DD: The Asian premiere of The Forest of Miss Tang was in Swatow. The original plan was to screen the film first in South Korea. However, I received a request from the organisers of a Swatow film festival asking if they could show my film and of course I could not refuse them. My only condition was that they interview the audience after the screening to get their feedback.

I spent almost half a day watching the audience interviews. I was so touched by the things they said. I wanted this film to remind our entire community that even though some of us decided to stay, and others decided to leave, all of us share experiences as a family at one point in history.


TTS: What were the biggest challenges faced by your team during the production of the film? What advice can you give to any aspiring filmmaker who wants to do a film on the Teochew people and our history? 

DD: The voice dubbing was quite complicated. I wrote the film’s screenplay in French and got people from Swatow to translate it into Teochew Ue. However, the expressions and accents they used for the dialogues were different from how we speak in France. The vocabulary of the Teochew currently spoken in Swatow is influenced by Mandarin. On the other hand, the Teochew we speak in France is influenced by Cambodian. Thus some of us could understand them, but it was difficult for most of us. Accordingly, we had to re-work the translations.

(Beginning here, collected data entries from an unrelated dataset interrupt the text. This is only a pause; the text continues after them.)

-- ==== Sys2Proof/Machine/TimOps.lean ====
section
/-!
DEFINITION. Sys2Proof/Machine/TimOps.lean: network time as the other units move it (R387 to R393): the relation, Φ with its slew and servo,
the source in force, staleness, uncertainty, and what a time state, a line step or an EqD does to them. Times of day are in units of 2^-16 ns.
-/
namespace Sys2Proof.Machine

/-! Φ (R387, R389, R391). -/

/-- Line cycles in units of 2^-16 ns, as a product to be divided by 155,520: one line cycle is 125,000/155,520 ns. -/
def lcUnits (n : Int) : Int := n * 125000 * 65536 / 155520

/-- y and the integral term, signed, in 1/256 ppb. -/
def State.timY (s : State) : Int := signed 32 (s.fld F.TIM_SERVO_FREQ_Y 0)
def State.timInt (s : State) : Int := signed 32 (s.fld F.TIM_SERVO_INT_INT 0)

/-- What the servo has moved Φ by in `n` line cycles. -/
def State.servoMove (s : State) (n : Nat) : Int := (n : Int) * 125000 * 65536 * s.timY / (155520 * 256 * 1000000000)

/-- What the PON slew has moved Φ by in `n` line cycles, toward what is left of it (TIM_SLEW: 0 is treated as 1). -/
def State.slewMove (s : State) (n : Nat) : Int :=
  let m : Nat := n * 125000 * 65536 * max 1 (s.fld F.TIM_SLEW_SLEW_PPB 0) / (155520 * 1000000000)
  if s.tim.slewLeft < 0 then -((min m s.tim.slewLeft.natAbs : Nat) : Int) else ((min m s.tim.slewLeft.natAbs : Nat) : Int)

/-- Φ `n` line cycles after it was last based. -/
def State.phiAfter (s : State) (n : Nat) : Int := s.tim.phi + s.servoMove n + s.slewMove n

/-- Φ now. -/
def State.phiNow (s : State) : Int := s.phiAfter (s.ltb.lc - s.tim.phiLc)

/-- Φ is brought to now, before a rate that moves it changes. -/
def State.phiBase (s : State) : State :=
  let m := s.slewMove (s.ltb.lc - s.tim.phiLc)
  { s with tim := { s.tim with phi := s.phiNow, slewLeft := s.tim.slewLeft - m, phiLc := s.ltb.lc } }

/-- ToD of a stamp with a fraction (R387). -/
def State.todOf (s : State) (st frac : Nat) : Int :=
  s.tim.tRef + (stampDiff st s.tim.sRef * 16 + frac) * 125000 * 65536 / (155520 * 16) + s.phiNow

/-- ToD `n` sixteenths from the start of the present line cycle, for a Φ (R387). -/
def State.todNear (s : State) (phi n : Int) : Int :=
  s.tim.tRef + (stampDiff s.stamp s.tim.sRef * 16 + n) * 125000 * 65536 / (155520 * 16) + phi

/-- A second in units of 2^-16 ns. -/
def secUnits : Int := 1000000000 * 65536

/-- The sixteenth of the present line cycle at which ToD crosses a whole second, where it does (R396): the last one before it is the previous line cycle's. -/
def State.ppsCross (s : State) : Option Nat :=
  let k := s.todNear s.phiNow 15 / secUnits
  if s.todNear (s.phiAfter (s.ltb.lc - s.tim.phiLc - 1)) (-1) / secUnits < k then
    (List.range 16).find? (fun f => decide (k * secUnits ≤ s.todNear s.phiNow f))
  else none

/-- Whole ns of a signed amount, saturating to 32 bits, as a word. -/
def nsWord (e : Int) : Nat := unsigned 32 (clampI (-2147483648) 2147483647 (e / 65536))

/-- ToD stepped by e with a cause: the epoch advances and TOD_STEP is written (R389, R395, R403). -/
def State.todStep (s : State) (cause : Nat) (e : Int) : State :=
  let s1 : State := { s with tim := { s.tim with epoch := (s.tim.epoch + 1) % 65536 } }
  (s1.raise F.TIM_EVENT_TOD_STEP F.TIM_EVENT_EVCNT_TOD_STEP 0).notify 0x0C 0x0001 cause (nsWord e)

/-- SRC_USED follows; a change to PON stops the servo's advance, the integral held (R391). -/
def State.timSource (s : State) : State :=
  let new := b2n (!s.ponSource)
  if s.fld F.TIM_STATUS_SRC_USED 0 = new then s
  else
    let s1 := s.setFld F.TIM_STATUS_SRC_USED 0 new
    if new = 0 then (s1.phiBase.setFld F.TIM_SERVO_FREQ_Y 0 0).setFld F.TIM_STATUS_SERVO_LIMIT 0 0 else s1

/-- An offset goes to the PON slew, or steps ToD at once (R389). Offsets of PON steer Φ while PON is the source in force (R391). -/
def State.ponOffset (s : State) (e : Int) (cause : Nat) : State :=
  let s0 := s.phiBase
  if s0.fld F.TIM_STATUS_SRC_USED 0 = 1 then s0
  else if e.natAbs ≤ s0.fld F.TIM_SERVO_STEP_STEP_NS 0 * 65536 ∨ s0.fld F.TIM_CFG_STEP_EN 0 = 0 then
    let s1 : State := { s0 with tim := { s0.tim with slewLeft := s0.tim.slewLeft + e } }
    s1.setFld F.TIM_STATUS_SLEWING 0 (b2n (decide (s1.tim.slewLeft ≠ 0)))
  else State.todStep { s0 with tim := { s0.tim with phi := s0.tim.phi + e } } cause e

/-! Staleness and uncertainty (R390, R393). -/

/-- REF_STALE is set. -/
def State.timStale (s : State) : State := (s.setFld F.TIM_STATUS_REF_STALE 0 1).timSource

/-- The uncertainty is brought to now. -/
def State.uncBase (s : State) : State :=
  { s.setFld F.TIM_UNC_UNC 0 s.uncNow with tim := { s.tim with holdFrom := s.tim.holdFrom.map (fun _ => s.ltb.lc) } }

/-- The time state has changed from `old` (R390, R393). -/
def State.timTime (s : State) (old : Nat) : State :=
  let s0 := s.uncBase
  match s0.tstate with
  | 0 =>
    let s1 : State := { s0 with tim := { s0.tim with holdFrom := none } }
    let s2 : State := if old = 2 ∧ s1.tim.held then
        { s1.setFld F.TIM_STATUS_TOD_VALID 0 1 with tim := { s1.tim with fresh := true } }
      else s1
    (if s2.fld F.TIM_STATUS_REF_STALE 0 = 0 then s2.setFld F.TIM_UNC_UNC 0 0 else s2).timSource
  | 1 => State.timStale { s0 with tim := { s0.tim with holdFrom := some s0.ltb.lc } }
  | _ =>
    let s1 : State := { s0 with tim := { s0.tim with holdFrom := none } }
    ((s1.setFld F.TIM_STATUS_TOD_VALID 0 0).setFld F.TIM_UNC_UNC 0 (2 ^ 32 - 1)).timStale

/-- A line step or wake moves lin(S) by d line cycles and not the time it stands for: Φ takes the amount that keeps ToD continuous, which is then
removed as an offset (R392). -/
def State.timStep (s : State) (d : Int) : State :=
  if s.fld F.TIM_STATUS_TOD_VALID 0 = 0 then s
  else
    let s0 := s.phiBase
    State.ponOffset { s0 with tim := { s0.tim with phi := s0.tim.phi - lcUnits d } } (lcUnits d) 3

/-- D of R388 in DU with 32 fraction bits. -/
def todD (teqd eqd alpha : Nat) (rxopt : Int) : Int := ((teqd : Int) - eqd) * alpha + (rxopt + 7840) * 2 ^ 32

/-- An amount of D in units of 2^-16 ns, rounded to the nearest: one DU is 1/49.7664 ns. -/
def duUnits (d : Int) : Int := (d * 2 * 65536 * 10000 + 497664 * 2 ^ 32) / (2 * 497664 * 2 ^ 32)

/-- The timing channel's EqD as a frame begins: one no longer VALID makes the relation stale; a changed one moves D, and ToD with it (R390). -/
def State.timEqd (s : State) : State :=
  let c := s.fld F.LTB_STATUS_TC_ACTIVE 0
  if s.fld F.ACT_CH_EQD_VALID c = 0 then s.timStale
  else
    let q := s.fld F.ACT_CH_EQD_EQD c
    if !s.tim.held || s.tim.chan != c || s.tim.eqd == q then s
    else
      let d := todD s.tim.teqd q s.tim.alpha s.tim.rxopt
      let e := duUnits d - duUnits s.tim.d
      State.ponOffset { s with tim := { s.tim with d := d, eqd := q } } e 1

/-- A channel has lost its EqD: the relation is stale if it is the timing channel (R390). -/
def State.timGone (s : State) (c : Nat) : State := if s.fld F.LTB_STATUS_TC_ACTIVE 0 = c then s.timStale else s

end Sys2Proof.Machine
end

Besides this, most of the people we hired for voice dubbing were not professionals and they were not fluent in Teochew. We had to simplify the dialogues for them, translate the script back into French and add peng’im (phonetics), in addition to carrying out practices and rehearsals before we did the final dubbing.

Anyone who wishes to produce a Teochew animation or life-action film in future has to take into consideration the challenges of language and set aside time and money to overcome them. Partnering with production firms in Teochew may be a solution.  

A local language film, such as Teochew, may not be easy to promote across the whole of mainland China. You may have to dub the film in Putonghua. The chances for the film to reach Western countries may also be low. 

My initial plan was to make The Forest of Miss Tang in Putonghua to share it with a wider audience in China and the world. However, someone at a French institution supporting the film asked why I was not making it in Teochew Ue since this is about explaining the Teochew identity. I had my doubts about finding people for voice dubbing and also because I had never been to Swatow. In the end, I decided to use Teochew Ue to make the film more authentic and I got help from members of the Amicale des Teochew en France to cast and hire people. 

You can hear from the film that the voice dubbing can be improved, but I hoped for this film to create a bridge for all Teochew communities in the world, and the Teochew people overseas and in China. I believe the film has achieved its goal.


TTS: What changes has the completion of the film brought to the Teochew community in France?

DD: Working on the script, the dialogues and through the casting and rehearsals in the voice dubbing, it became apparent to me that it is getting more and more difficult for our youths in France to practise and speak Teochew Ue. For the next generation, it will be even more challenging. The language might disappear in France in one or two generations.

That is why after producing this film, we decided to form the Jeunes Teochew de France in March 2023 to preserve and promote the Teochew language. We also want to connect with like-minded associations across the world to share resources for our heritage.


TTS: How can our readers who have not watched The Forest of Miss Tang do so?

DD: The Forest of Miss Tang was shown in Swatow again on 2nd December at a film festival honouring a Teochew-born Chinese film pioneer.

There have been discussions to screen the film at events in various cities in Asia, including Singapore, in the early part of next year. The film may then be made available to the wider public at the end of 2024.